B.  Costs and expenses

140.  The applicants did not submit any claims for costs and expenses. Accordingly, the Court makes no award under this head. It notes that the applicants received legal aid from the Council of Europe to present their applications.

C.  Default interest

141.  The Court considers it appropriate that the default interest should be based on the marginal lending rate of the European Central Bank, to which should be added three percentage points.

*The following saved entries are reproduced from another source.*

/-- R111: RDSTATE returns the 200 bytes in phase RAW and changes no state; elsewhere it is refused. -/
def Obligations.RdstateReturnsTheBuffer : Prop :=
  (∀ s : State, s.phase = .raw →
    ∃ data : List Byte, exec (.rdstate 0 []) s = .next { s with response := some ⟨.ok, data⟩ } ∧
      data.length = 200 ∧ ∀ k : Fin 200, data[k.val]? = some (byteAt s.lanes k)) ∧
  (∀ s : State, s.phase ≠ .raw →
    exec (.rdstate 0 []) s = Claims.answers s (if s.phase = .fault then .faulted else .badPhase)) ∧
  (∀ (s : State) (arg : Byte) (payload : List Byte), ¬(arg = 0 ∧ payload = []) →
    exec (.rdstate arg payload) s = Claims.answers s .badArg)

/-- R111 (corner case), R54: RDSTATE directly after LDSTATE returns the bytes loaded. -/
def Obligations.RdstateReadsBackLdstate : Prop :=
  ∀ (s : State) (payload : List Byte), payload.length = 200 → s.phase ≠ .fault →
    ∃ t u, exec (.ldstate 0 payload) s = .next t ∧ exec (.rdstate 0 []) t = .next u ∧
      u.response = some ⟨.ok, payload⟩

/-- R112 (an inference of the spec): on the lanes and BS, INIT equals LDSTATE of 200 zero bytes; it enters phase ABSORB
instead of RAW. -/
def Obligations.InitIsLdstateOfZeros : Prop :=
  ∀ s : State, s.phase ≠ .fault → configValid s.cfg = true →
    ∃ t u, exec (.init 0 []) s = .next t ∧ exec (.ldstate 0 (List.replicate 200 0)) s = .next u ∧
      t.lanes = u.lanes ∧ t.bs = u.bs ∧ t.phase = .absorb ∧ u.phase = .raw

/-! ### The sponge -/

/-- R121: INIT zeroes the lanes and BS and enters ABSORB when the configuration is valid; otherwise it raises the fault
and writes neither. Refusals as the rule lists them. -/
def Obligations.InitStartsASponge : Prop :=
  (∀ s : State, s.phase ≠ .fault →
    s.cfg.rate.val + s.cfg.capacity.val = 1600 → s.cfg.rate.val % 8 = 0 →
    exec (.init 0 []) s =
      .next { s with lanes := Claims.uniform 0, bs := 0, phase := .absorb, response := some ⟨.ok, []⟩ }) ∧
  (∀ s : State, s.phase ≠ .fault →
    ¬(s.cfg.rate.val + s.cfg.capacity.val = 1600 ∧ s.cfg.rate.val % 8 = 0) →
    exec (.init 0 []) s = .next { s with phase := .fault, response := some ⟨.configFault, []⟩ }) ∧
  (∀ s : State, s.phase = .fault → exec (.init 0 []) s = Claims.answers s .faulted) ∧
  (∀ (s : State) (arg : Byte) (payload : List Byte), ¬(arg = 0 ∧ payload = []) →
    exec (.init arg payload) s = Claims.answers s .badArg)

/-- R122 (with R90, R98 for the permutation): ABSORB XORs the block into bytes 0..n-1 and leaves bytes n..199; BS becomes
`n`, or the state is permuted and BS is 0 after a full block; PHASE stays. Refusals as the rule lists them. -/
def Obligations.AbsorbXorsOneBlock : Prop :=
  (∀ (s : State) (arg : Byte) (payload : List Byte), s.phase = .absorb → s.bs = 0 →
    1 ≤ arg.toNat → arg.toNat ≤ s.cfg.byteRate → payload.length = arg.toNat →
    ∃ A : Lanes,
      (∀ k : Fin 200, byteAt A k = if h : k.val < payload.length then byteAt s.lanes k ^^^ payload[k.val] else byteAt s.lanes k) ∧
      exec (.absorb arg payload) s =
        .next (if arg.toNat = s.cfg.byteRate then { s with lanes := keccakF A, bs := 0, response := some ⟨.ok, []⟩ }
          else { s with lanes := A, bs := arg, response := some ⟨.ok, []⟩ })) ∧
  (∀ (s : State) (arg : Byte) (payload : List Byte),
    arg.toNat = 0 ∨ s.cfg.byteRate < arg.toNat ∨ payload.length ≠ arg.toNat →
    exec (.absorb arg payload) s = Claims.answers s .badArg) ∧
  (∀ (s : State) (arg : Byte) (payload : List Byte),
    1 ≤ arg.toNat → arg.toNat ≤ s.cfg.byteRate → payload.length = arg.toNat →
    (s.phase = .fault → exec (.absorb arg payload) s = Claims.answers s .faulted) ∧
    (s.phase ≠ .fault → (s.phase ≠ .absorb ∨ s.bs ≠ 0) → exec (.absorb arg payload) s = Claims.answers s .badPhase))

FOR THESE REASONS, THE COURT UNANIMOUSLY

1.  Holds that there have been violations of Article 2 of the Convention in both its substantive and procedural aspects;

2.  Holds that it is not necessary to consider the applicants’ complaints under Article 6 § 1 of the Convention;

3.  Holds that there has been a violation of Article 13 of the Convention;

4.  Holds that there has been no violation of Articles 14 and 17 of the Convention;

5.  Holds

(a)  that the respondent State is to pay the applicants, within three months from the date on which the judgment becomes final according to Article 44 § 2 of the Convention, the following amounts, free of any tax that may be chargeable, such sum to be converted into Turkish liras at the rate applicable at the date of payment and to be paid into the bank account in Turkey indicated by the applicants:

(i)  EUR 30,000 (thirty thousand euros) to Ali Şimşek, Şaziment Simşek, Dilay Şimşek, Erkan Şimşek, Gökhan Şimşek and Şenay Şimşek, jointly, in respect of non-pecuniary damage;

(ii)  EUR 30,000 (thirty thousand euros) to each of the other applicants, namely Hakkı Yılmaz, Hüseyin Kopal, Cemal Poyraz, Hacer Baltacı, Mustafa Tunç, Mahmut Engin, Arslan Bingöl, Veli Kaya, Mehmet Gürgen, Çiçek Yıldırım, Hüseyin Sel, Mukaddes Gündüz, Sabri Puyan, Zeynel Abit Çabuk, Aynur Demir and Aligül Yüksel, in respect of non-pecuniary damage;

(b)  that from the expiry of the above-mentioned three months until settlement simple interest shall be payable on the above amounts at a rate equal to the marginal lending rate of the European Central Bank during the default period plus three percentage points;

6.  Dismisses the remainder of the applicants’ claim for just satisfaction.

Done in English, and notified in writing on 26 July 2005, pursuant to Rule 77 §§ 2 and 3 of the Rules of Court.

S. Naismith J.-P. Costa 
 Deputy Registrar President

1.  A meeting place for Alevis for social and religious gatherings.